-- ==== Sys2Proof/Laws/FrameCat.lean ====
section
/-! SUPPORT. Frames (Laws/Frame.lean) of the functions of Machine/Cat.lean: one lemma for each, which says by its mask which
registers and which parts of the state the function may change. -/

namespace Sys2Proof.Machine

variable {m : Nat} {s₀ s : State}

theorem State.wctl_fr {a1 : Sys2Proof.Machine.State → Sys2Proof.Machine.State}
    (hm : 0x200000800000000000000000000000000000000000000000000000000000000000000000000000000 ||| m = m)
    (hf1 : ∀ s, Fr m s₀ s → Fr m s₀ (a1 s)) (h : Fr m s₀ s) : Fr m s₀ (State.wctl s a1) := by
  unfold State.wctl
  refine Fr.ite ?_ ?_
  · exact h
  · refine Fr.ite ?_ ?_
    · refine hf1 _ ?_
      exact h
    · refine State.reserved_fr (Fr.sub hm rfl) ?_
      exact h

theorem State.runCatWctlOpen_fr
    (hm : 0x200000a00000000000000000000000000000000000000000000000000000000000000000000200000 ||| m = m) (h : Fr m s₀ s) :
    Fr m s₀ (State.runCatWctlOpen s) := by
  unfold State.runCatWctlOpen
  refine State.wctl_fr (Fr.sub hm rfl) ?_ ?_
  · intro s0 h1
    refine Fr.ite ?_ ?_
    · exact h1
    · extract_lets +onlyGivenNames x2
      have h3 : Fr m s₀ x2 := by
        unfold x2
        refine State.put_fr (Fr.sub hm rfl) (Fr.bit hm rfl) ?_
        refine State.put_fr (Fr.sub hm rfl) (Fr.bit hm rfl) ?_
        refine State.put_fr (Fr.sub hm rfl) (Fr.bit hm rfl) ?_
        exact h1
      clear_value x2
      refine Fr.set_cat (Fr.bit hm rfl) ?_
      exact h3
  · exact h

theorem State.runCatWctlClose_fr
    (hm : 0x200000800000000000000000000000000000000000000000000000000000000000000000000200000 ||| m = m) (h : Fr m s₀ s) :
    Fr m s₀ (State.runCatWctlClose s) := by
  unfold State.runCatWctlClose
  refine State.wctl_fr (Fr.sub hm rfl) ?_ ?_
  · intro s0 h1
    refine Fr.ite ?_ ?_
    · refine State.put_fr (Fr.sub hm rfl) (Fr.bit hm rfl) ?_
      exact h1
    · exact h1
  · exact h

theorem State.runCatWctlCommit_fr
    (hm : 0x200000800000000200000000000000000000000000000000000000000000000000000000000200000 ||| m = m) (h : Fr m s₀ s) :
    Fr m s₀ (State.runCatWctlCommit s) := by
  unfold State.runCatWctlCommit
  refine State.wctl_fr (Fr.sub hm rfl) ?_ ?_
  · intro s0 h1
    refine Fr.ite ?_ ?_
    · refine State.flag_fr (Fr.sub hm rfl) (Fr.bit hm rfl) ?_
      refine State.put_fr (Fr.sub hm rfl) (Fr.bit hm rfl) ?_
      exact h1
    · refine State.reserved_fr (Fr.sub hm rfl) ?_
      exact h1
  · exact h

theorem State.runCatWctlAbort_fr
    (hm : 0x200000a10000000000000000000000000000000000000000000000000000000000000000000200000 ||| m = m) (h : Fr m s₀ s) :
    Fr m s₀ (State.runCatWctlAbort s) := by
  unfold State.runCatWctlAbort
  refine State.wctl_fr (Fr.sub hm rfl) ?_ ?_
  · intro s0 h1
    refine Fr.ite ?_ ?_
    · exact h1
    · refine State.put_fr (Fr.sub hm rfl) (Fr.bit hm rfl) ?_
      extract_lets +onlyGivenNames x2
      have h3 : Fr m s₀ x2 := by
        unfold x2
        refine State.eraseSlot_fr (Fr.sub hm rfl) ?_
        exact h1
      clear_value x2
      refine Fr.set_cat (Fr.bit hm rfl) ?_
      exact h3
  · exact h

theorem State.runSlotWordWrite_fr {a1 a2}
    (hm : 0x200000a10000000000000000000000000000000000000000000000000000000000000000000200000 ||| m = m) (h : Fr m s₀ s) :
    Fr m s₀ (State.runSlotWordWrite s a1 a2) := by
  unfold State.runSlotWordWrite
  refine Fr.ite ?_ ?_
  · exact h
  · refine Fr.ite ?_ ?_
    · refine State.reserved_fr (Fr.sub hm rfl) ?_
      exact h
    · refine Fr.ite ?_ ?_
      · refine State.flag_fr (Fr.sub hm rfl) (Fr.bit hm rfl) ?_
        exact h
      · extract_lets +onlyGivenNames x0
        have h1 : Fr m s₀ x0 := by
          unfold x0
          refine State.setWord_fr (Fr.sub hm rfl) ?_
          exact h
        clear_value x0
        extract_lets +onlyGivenNames x2
        clear_value x2
        extract_lets +onlyGivenNames x3
        have h4 : Fr m s₀ x3 := by
          unfold x3
          refine Fr.set_cat (Fr.bit hm rfl) ?_
          exact h1
        clear_value x3
        refine State.count_fr (Fr.sub hm rfl) (Fr.bit hm rfl) ?_
        exact h4

theorem execCatWctlOpen_fr {t}
    (hm : 0x240000a00000000000000000000000000000000000000000000000000000000000000000000200000 ||| m = m) (h : Fr m s₀ s)
    (e : execCatWctlOpen s = .next t) : Fr m s₀ t := by
  unfold execCatWctlOpen at e
  cases e
  refine State.ship_fr (Fr.sub hm rfl) ?_
  refine State.runCatWctlOpen_fr (Fr.sub hm rfl) ?_
  exact h

theorem execSlotEraseDone_fr {t}
    (hm : 0x40000010000000000000000000000000000000000000000000000000000000000000000000200000 ||| m = m) (h : Fr m s₀ s)
    (e : execSlotEraseDone s = .next t) : Fr m s₀ t := by
  unfold execSlotEraseDone at e
  cases e
  refine State.ship_fr (Fr.sub hm rfl) ?_
  refine Fr.ite ?_ ?_
  · refine State.put_fr (Fr.sub hm rfl) (Fr.bit hm rfl) ?_
    refine State.eraseSlot_fr (Fr.sub hm rfl) ?_
    exact h
  · exact h

theorem execSlotWordWrite_fr {a0 a1} {t}
    (hm : 0x240000a10000000000000000000000000000000000000000000000000000000000000000000200000 ||| m = m) (h : Fr m s₀ s)
    (e : execSlotWordWrite a0 a1 s = .next t) : Fr m s₀ t := by
  unfold execSlotWordWrite at e
  cases e
  refine State.ship_fr (Fr.sub hm rfl) ?_
  refine State.runSlotWordWrite_fr (Fr.sub hm rfl) ?_
  exact h

theorem execCatWctlClose_fr {t}
    (hm : 0x240000800000000000000000000000000000000000000000000000000000000000000000000200000 ||| m = m) (h : Fr m s₀ s)
    (e : execCatWctlClose s = .next t) : Fr m s₀ t := by
  unfold execCatWctlClose at e
  cases e
  refine State.ship_fr (Fr.sub hm rfl) ?_
  refine State.runCatWctlClose_fr (Fr.sub hm rfl) ?_
  exact h

theorem execSlotCheckDone_fr {a0} {t}
    (hm : 0x40000000000000000000000000000000000000000000000000000000000000000000000000200000 ||| m = m) (h : Fr m s₀ s)
    (e : execSlotCheckDone a0 s = .next t) : Fr m s₀ t := by
  unfold execSlotCheckDone at e
  cases e
  refine State.ship_fr (Fr.sub hm rfl) ?_
  refine Fr.ite ?_ ?_
  · exact h
  · split
    · refine State.put_fr (Fr.sub hm rfl) (Fr.bit hm rfl) ?_
      refine State.put_fr (Fr.sub hm rfl) (Fr.bit hm rfl) ?_
      exact h
    · refine State.put_fr (Fr.sub hm rfl) (Fr.bit hm rfl) ?_
      refine State.put_fr (Fr.sub hm rfl) (Fr.bit hm rfl) ?_
      exact h

theorem execCatWctlCommit_fr {t}
    (hm : 0x240000800000000200000000000000000000000000000000000000000000000000000000000200000 ||| m = m) (h : Fr m s₀ s)
    (e : execCatWctlCommit s = .next t) : Fr m s₀ t := by
  unfold execCatWctlCommit at e
  cases e
  refine State.ship_fr (Fr.sub hm rfl) ?_
  refine State.runCatWctlCommit_fr (Fr.sub hm rfl) ?_
  exact h

theorem execSlotCommitDone_fr {t}
    (hm : 0x40000200000000000000000000000000000000000000000000000000000000000000000000200800 ||| m = m) (h : Fr m s₀ s)
    (e : execSlotCommitDone s = .next t) : Fr m s₀ t := by
  unfold execSlotCommitDone at e
  cases e
  refine State.ship_fr (Fr.sub hm rfl) ?_
  refine Fr.ite ?_ ?_
  · exact h
  · extract_lets +onlyGivenNames x0
    clear_value x0
    extract_lets +onlyGivenNames x1
    clear_value x1
    extract_lets +onlyGivenNames x2
    have h3 : Fr m s₀ x2 := by
      unfold x2
      refine Fr.set_cat (Fr.bit hm rfl) ?_
      exact h
    clear_value x2
    extract_lets +onlyGivenNames x4
    have h5 : Fr m s₀ x4 := by
      unfold x4
      refine State.flag_fr (Fr.sub hm rfl) (Fr.bit hm rfl) ?_
      refine State.flag_fr (Fr.sub hm rfl) (Fr.bit hm rfl) ?_
      exact h3
    clear_value x4
    refine State.put_fr (Fr.sub hm rfl) (Fr.bit hm rfl) ?_
    exact h5

theorem execCatWctlAbort_fr {t}
    (hm : 0x240000a10000000000000000000000000000000000000000000000000000000000000000000200000 ||| m = m) (h : Fr m s₀ s)
    (e : execCatWctlAbort s = .next t) : Fr m s₀ t := by
  unfold execCatWctlAbort at e
  cases e
  refine State.ship_fr (Fr.sub hm rfl) ?_
  refine State.runCatWctlAbort_fr (Fr.sub hm rfl) ?_
  exact h

end Sys2Proof.Machine
end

■ ■ ■ ■ ■ ■ ■

What you will do:
If a line in the entries holds the string "have", copy it.

Output for this exercise:
      have h3 : Fr m s₀ x2 := by
      have h3 : Fr m s₀ x2 := by
        have h1 : Fr m s₀ x0 := by
        have h4 : Fr m s₀ x3 := by
    have h3 : Fr m s₀ x2 := by
    have h5 : Fr m s₀ x4 := by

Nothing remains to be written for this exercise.